Es curioso cómo el cine a veces consigue transportarnos a paisajes verdaderamente alienígenas sin necesidad de abandonar nuestro planeta, y sin adentrarse en los fueros de la ciencia ficción. Para un servidor este ha sido el caso con Don Jon, primer trabajo como director del intérprete Joseph Gordon Levitt (Origen), que sumerge de cabeza al espectador en el mundo del macho alfa cani en New Jersey y sus limitadas capacidades para comprender y ampliar su entorno. El planeta para ellos gira en torno a sus series de repeticiones en el gym, sus salidas del sábado por la noche para tener sexo con mujeres que clasifican usando el ratio culo-tetas-cara bonita y la obligada jornada de domingo con la familia para ir a la iglesia y ver los deportes que echen por la tele.

En el centro de este maremágnum de testosterona y simpleza, encontramos a Jon, interpretado con una convincente mezcla de ternura e inconsciencia por el propio director. Se trata de un musculitos obsesionado con el aspecto exterior (suyo y de sus posesiones) que consigue llevarse a la cama casi a quien quiera, quien además esconde una compulsión casi enfermiza de masturbarse varias veces al día. El onanismo, ilustrado siempre con porno, le produce un placer y un relax que es incapaz de encontrar en el sexo real, al no poder poner en práctica en esas ocasiones lo que el porno le ha enseñado que ha de suceder en una relación sexual. La pornografía le proporciona un espacio totalmente egoísta, en el que no tiene que hacer nada por nadie y siempre encuentra su recompensa.

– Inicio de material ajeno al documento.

-- ==== Sys2Proof/Tests/Slice0.lean ====
section
/-!
SUPPORT. Tests: states in which the hypotheses of the statements hold (so that none of them is empty), and the smoke test of
WellFormed. A hypothesis about an opaque constant of Config has no witness here, because Lean cannot evaluate it.
-/

-- One test after another: each waits for the kernel, and all at once would need a thread each.
set_option Elab.async false

namespace Sys2Proof.Tests

open Sys2Proof.Machine

/-! ### States -/

/-- A part at READY with one accepted LUN and a counter in the year 2023, its link up and two VFs enabled. -/
def up : State :=
  { clk := ⟨6000000000, 1700000000000000000 * 4294967296⟩, power := { stage := 10, ready := true }, tun := { sizeMib := 2048, replayDone := true },
    index := { slots := 4096 }, media := { luns := [{ n := 0, state := .accepted }] }, host := { linkUp := true, vfs := 2 } }

/-- Ring `n` of the PF ACTIVE with 256 slots. -/
def ringUp (n : Nat) (s : State) : State :=
  ((((((s.modRing 0 n id).rp 0 n .hqRingCtrl_sizeLog2 8).rp 0 n .hqRingCtrl_enable 1).rp 0 n .hqRingStat_state 1).rp 0 n .hqSqBase_addr 16).rp 0 n .hqCqBase_addr 32)

/-- Ring 3 and the admin ring of the PF ACTIVE, keyspace 18 of the PF with its key slot loaded. -/
def host : State :=
  let s := ((((ringUp 64 (ringUp 3 up)).fput .hqDbBase_addr 48).fput .hqSumAddr_addr 64).fput .hqFuncCtrl_enable 1).fput .cipKpSlotStat_loaded 1
  { s with kv := { s.kv with keyspaces := [{ ksp := 18, tenant := 0, rf := 1, slot := 0, salt := 4660, created := 0 }] } }

/-- The key "a" of keyspace 18 with a value of `n` bytes and a result element. -/
def onKey (n : Nat) : Desc :=
  { tag := 7, ksp := 18, klen := 1, vlen := n, key40 := [97#8], vsglCnt := if n = 0 then 0 else 1, vsglInl := ⟨4096, n, 0⟩, rsglCnt := 1,
    rsglInl := ⟨8192, 8192, 0⟩ }

/-- A state changed in its key-value engine, host engine, and so on. -/
def kv (f : KvSt → KvSt) (s : State) : State := { s with kv := f s.kv }
def tun (f : TunSt → TunSt) (s : State) : State := { s with tun := f s.tun }
def media (f : MediaSt → MediaSt) (s : State) : State := { s with media := f s.media }
def index (f : IndexSt → IndexSt) (s : State) : State := { s with index := f s.index }
def power (f : PowerSt → PowerSt) (s : State) : State := { s with power := f s.power }
def town (f : TownSt → TownSt) (s : State) : State := { s with town := f s.town }
def ywp (f : YwpSt → YwpSt) (s : State) : State := { s with ywp := f s.ywp }
def upd (f : UpdSt → UpdSt) (s : State) : State := { s with upd := f s.upd }
def ev (f : EvSt → EvSt) (s : State) : State := { s with ev := f s.ev }

/-- A context of ring 3 in a phase, and one of the admin ring. -/
def ctx (ph : Phase) (opc : Nat) : OpCtx :=
  { id := 0, pool := .host, src := .ring 0 3, tenant := 0, desc := { onKey 0 with opc := opc }, phase := ph, ponr := true }
def actx (ph : Phase) (opc : Nat) : OpCtx :=
  { id := 0, pool := .admin, src := .ring 0 64, tenant := 0, desc := { opc := opc }, phase := ph, ponr := true }
def having (c : OpCtx) (s : State) : State := kv (fun k => { k with ctxs := [c], nextCtx := 1 }) s

/-- A live PUT of "xyz" to the key "a", with its AD row. -/
def stored : State :=
  tun (fun t => { t with entries := [{ id := 0, kind := .put, state := .live, ksp := 18, key := [97#8], origin := 0, replAck := true, stamp := 4096000,
                                       vlen := 3, digest := host.digest 18 [97#8], data := [120#8, 121#8, 122#8] }],
                         rows := [{ row := 0, digest := host.digest 18 [97#8], intent := false, entry := 0, ksp := 18 }] })
    (kv (fun k => { k with lastU := 1000 }) host)

/-- Flash with a geometry, four LUNs' worth of room in an open set of each stream, and no other set. -/
def flash (s : State) : State :=
  media (fun m => { m with
    geom := { spare := 2048, blocks := 1000, pages := 1024 }, scratch := [{ lun := 0, blk := 20, used := 0 }, { lun := 0, blk := 21, used := 0 }],
    blocks := [{ lun := 0, blk := 30, state := .inSet, wseq := 1 }, { lun := 0, blk := 31, state := .inSet, wseq := 2 },
               { lun := 0, blk := 32, state := .inSet, wseq := 3 }],
    sets := [{ wseq := 1, stream := .user, blocks := [(0, 30)], parityLun := 0, state := .opened },
             { wseq := 2, stream := .staged, blocks := [(0, 31)], parityLun := 0, state := .opened },
             { wseq := 3, stream := .index, blocks := [(0, 32)], parityLun := 0, state := .opened }], nextWseq := 4 }) s

/-- Staged value 9 of the PF for the key "a". -/
def staging : State := flash (kv (fun k => { k with staged := [{ handle := 9, tenant := 0, ksp := 18, key := [97#8], declared := 4, last := 0, extents := [] }] }) stored)

/-- The context and the state with which a command of the PF's admin ring runs. -/
def adminC (s : State) (op : Nat) (d : Desc) (x : Fetched) : OpCtx := s.ringCtx 0 64 { d with opc := op } x .held
def adminU (s : State) (op : Nat) (d : Desc) (x : Fetched) : State := s.fetchOne 0 64 { d with opc := op } x .held

/-- A command of the PF whose parameters of 40 bytes begin with those given. -/
def cmd (ps : Bytes) (v : Nat) (ksp : Nat := 0) : Desc :=
  { tag := 9, ksp := ksp, vlen := v, key40 := padTo 40 ps, vsglCnt := if v = 0 then 0 else 1, vsglInl := ⟨4096, v, 0⟩, rsglCnt := 1, rsglInl := ⟨8192, 8192, 0⟩ }

/-! ### The block and the host engine -/

theorem witness_step : (∃ t, step State.reset = .next t) ∧ State.reset.pending = [] ∧ Safety.Inv State.reset ∧
    ∃ t, exec .adminDoorbellPoll host = .next t := ⟨⟨_, rfl⟩, rfl, rfl, ⟨_, rfl⟩⟩

theorem witness_polling :
    (host.polls 0 0 = true ∧ host.flag .hqFuncStat_swapUr 0 = false ∧ host.flag .hqFuncStat_swapErr 0 = false ∧ (host.fn 0).swapOut = false ∧
      host.pollBefore (host.fn 0).due = false) ∧
    (host.fput .hqFuncStat_swapUr 1).flag .hqFuncStat_swapUr 0 = true ∧
    (let s := host.fput .hqFuncCtrl_pollMode 1
     s.polls 0 1 = true ∧ s.ringState 0 3 = 1 ∧ (s.ring 0 3).reading = 0 ∧ s.pollBefore (s.ring 0 3).due = false) ∧
    (let s := (host.rp 0 3 .hqRingStat_outstanding 300).modRing 0 3 fun r => { r with pendingFetch := true }
     s.hostOn = true ∧ s.ringState 0 3 = 1 ∧ s.waitsRoom 0 3 = true ∧ (s.ring 0 3).reading = 0) ∧
    host.hostOn = true ∧ host.funcExists 0 = true ∧ host.ringState 0 64 = 1 := by decide +kernel

theorem witness_doorbells :
    let s := host.modRing 0 3 fun r => { r with reading := 1 }
    s.hostOn = true ∧ 0 < (s.ring 0 3).reading ∧ s.ringState 0 3 = 1 ∧ s.ringN 0 3 ≤ 256 ∧ 255 < s.ringN 0 3 := by decide +kernel

theorem witness_answers :
    (host.modFn 0 fun x => { x with swapOut := true }).hostOn = true ∧ ((host.modFn 0 fun x => { x with swapOut := true }).fn 0).swapOut = true ∧
    (∀ c ∈ [ctx .fetching 1, actx .fetching 0x80], (having c host).serving = true ∧ (having c host).kv.ctx? 0 = some c ∧ c.phase = .fetching) ∧
    (ctx .fetching 1).pool ≠ .admin ∧ (actx .fetching 1).pool = .admin ∧ { actx .fetching 0x88 with valueDue := true }.valueDue = true ∧
    fillsLate 5 = true ∧ ({ fault := true } : Fetched).fault = true ∧
    (∀ c ∈ [{ ctx .value 5 with entries := [0] }], (having c stored).serving = true ∧ (having c stored).kv.ctx? 0 = some c ∧ c.phase = .value ∧ c.orphan = false) := by
  decide +kernel

theorem witness_fetching :
    let s := (host.modRing 0 3 fun r => { r with pendingFetch := true }).modRing 0 64 fun r => { r with pendingFetch := true }
    let d : Desc := { onKey 0 with opc := 1, klen := 50 }
    (s.ring 0 3).pendingFetch = true ∧ host.mayFetch 0 3 = true ∧ s.itsTurn 0 3 = true ∧ s.itsTurn 0 64 = false ∧
    host.refusedEarly (host.ringCtx 0 3 d {} .held) = none ∧ hostFetches (3 == 64) d ≠ [] := by decide +kernel

theorem witness_rings :
    let s := (((((host.rp 0 4 .hqRingCtrl_sizeLog2 8).rp 0 4 .hqSqBase_addr 16).rp 0 4 .hqCqBase_addr 32)))
    (s.hostOn = true ∧ s.funcExists 0 = true ∧ s.ringState 0 4 = 0 ∧ s.setupErr 0 4 = 0 ∧ s.power.entry = none) ∧
    (host.ringState 0 4 = 0 ∧ host.setupErr 0 4 ≠ 0) ∧
    (let q := host.modRing 0 3 fun r => { r with resetReq := some 3 }
     q.hostOn = true ∧ q.ringState 0 3 = 1 ∧ (q.ring 0 3).resetReq = some 3) ∧
    (let q := host.rp 0 3 .hqRingStat_state 2
     q.hostOn = true ∧ q.ringState 0 3 = 2 ∧ q.ringCtxs 0 3 = []) := by decide +kernel

theorem witness_interrupts :
    (let s := ((host.rp 0 3 .hqRingCtrl_irqEn 1).rp 0 3 .hqCoal_timeUs 10).modRing 0 3 fun r => { r with counted := 1 }
     s.hostOn = true ∧ 0 < (s.ring 0 3).counted ∧ s.rg 0 3 .hqRingCtrl_irqEn = 1 ∧ 0 < s.rg 0 3 .hqCoal_timeUs) ∧
    (let s : State := { host with host := { host.host with vfs := 0 } }
     s.hostOn = true ∧ s.host.vfs = 0) := by decide +kernel

/-! ### The key-value engine -/

theorem witness_data : host.mayFetch 0 3 = true ∧ host.mayFetch 0 64 = true ∧ State.reset.mayFetch 0 3 = false := by decide +kernel

theorem witness_reads :
    ∀ o ∈ [1, 2, 3, 4],
    let c := stored.ringCtx 0 3 { onKey 0 with opc := o } {} .held
    let u := stored.fetchOne 0 3 { onKey 0 with opc := o } {} .held
    let v := u.readVer 18 [97#8] u.lastStamp
    stored.mayFetch 0 3 = true ∧ u.refused c = none ∧ u.behind c = false ∧ u.fillingOn 18 (u.keysOf c) = false ∧ u.kspCheck 18 0 u.slotLoaded = none ∧
    u.route c (u.wardsOf c) 1 = .here ∧ u.intentOn 18 [97#8] = false ∧ v.present = true ∧ v.data = [120#8, 121#8, 122#8] ∧ v.bad = false ∧ v.leaf = none ∧
    u.missing c v (extsFor v (wantBytes c.desc v).1 (wantBytes c.desc v).2) = [] ∧ v.recs ++ extsFor v (wantBytes c.desc v).1 (wantBytes c.desc v).2 = [] ∧ v.unacked = false ∧
    (let u := kv (fun k => { k with lastU := 0 }) u
     u.tooOld 1699999999999000000 = false ∨ u.passed 4096 = true) := by decide +kernel

/-- Every mutation finds its condition on a key that is present. -/
theorem witness_mutations :
    ∀ o ∈ [5, 6, 7, 8, 9, 10],
    let d : Desc := { onKey (if 9 ≤ o then 0 else 2) with opc := o, cond := if o = 6 ∨ o = 10 then 4096000 else 0 }
    let x : Fetched := { value := if 9 ≤ o then [] else [1#8, 2#8] }
    let c := stored.ringCtx 0 3 d x .held
    let u := stored.fetchOne 0 3 d x .held
    let v : Ver := if needsCur o then u.curVer 18 [97#8] else {}
    u.refused c = none ∧ u.behind c = false ∧ u.fillingOn 18 (u.keysOf c) = false ∧ u.intentOn 18 [97#8] = false ∧ u.kspCheck 18 0 u.slotLoaded = none ∧
    u.route c (u.wardsOf c) 1 = .here ∧ v.leaf = none ∧ v.bad = false ∧ u.missing c v [] = [] ∧ mutLength d v = false ∧ u.media.readOnly = false ∧
    u.noSpace = false ∧ u.askStamp = .stamp ((u.stampUs 0) * 4096) ∧ mutCond d v = none ∧ v.recs = [] ∧ u.tunRoom 2 1 = true ∧ u.tunFit 2 = some 2 ∧
    u.leafRoom (u.digest 18 [97#8]) = true ∧ u.townRoom 0 = true ∧ mutNeeds d v = [] ∧ u.passed ((u.stampUs 0) * 4096) = false := by decide +kernel

theorem witness_mutation_refused : mutCond { onKey 0 with opc := 0x0A, cond := 5 } (stored.curVer 18 [97#8]) = some 3 ∧
    stored.missing (ctx .held 0x0A) (stored.curVer 18 [97#8]) [] = [] ∧ stored.askStamp ≠ .refused := by decide +kernel

/-- A batch of one PUT of the key "b". -/
def batchList : Bytes := packLe 83 [(0, 16, 1), (32, 32, 83), (128, 8, 5), (144, 16, 1), (160, 32, 2), (320, 32, 80), (352, 32, 81), (640, 8, 98), (648, 16, 0x0201)]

Los protagonistas de Don Jon viven engañados por las ficciones que eligen creer, que moldean lo que esperan del mundo real

Esta dicotomía entre las expectativas generadas por la ficción (pornográfica o no) y el brusco encontronazo con la realidad es uno de los temas centrales de una cinta que, aunque intenta constantemente encontrar un mensaje profundo y rompedor, termina ahogándose en un mar de moralina. Se agradece que no caiga en un mensaje sensacionalista anti-porno, y de hecho dedica grandes esfuerzos a señalar que la pornografía no es más que una excusa usada por el personaje para evitar una mayor introspección o esfuerzo para comprender el mundo que le rodea. El material pornográfico es, para John, lo que las películas románticas para su novia/trofeo Barbara (una fantásticamente odiosa Scarlett Johansson), o la iglesia y los domingos de deportes televisados para los padres del protagonista: una forma de escape, una rutina, una forma aprendida de comprender el mundo. La cinta no se pierde en diatribas sobre la moral de los vídeos pornográficos, o sobre la gente que los disfruta (quizás porque en ese momento hubiera perdido al 100% de su público masculino), y si bien da voz a esa parte de la discusión a través de Barbara, este personaje no sale bien parado en la balanza ética final del filme.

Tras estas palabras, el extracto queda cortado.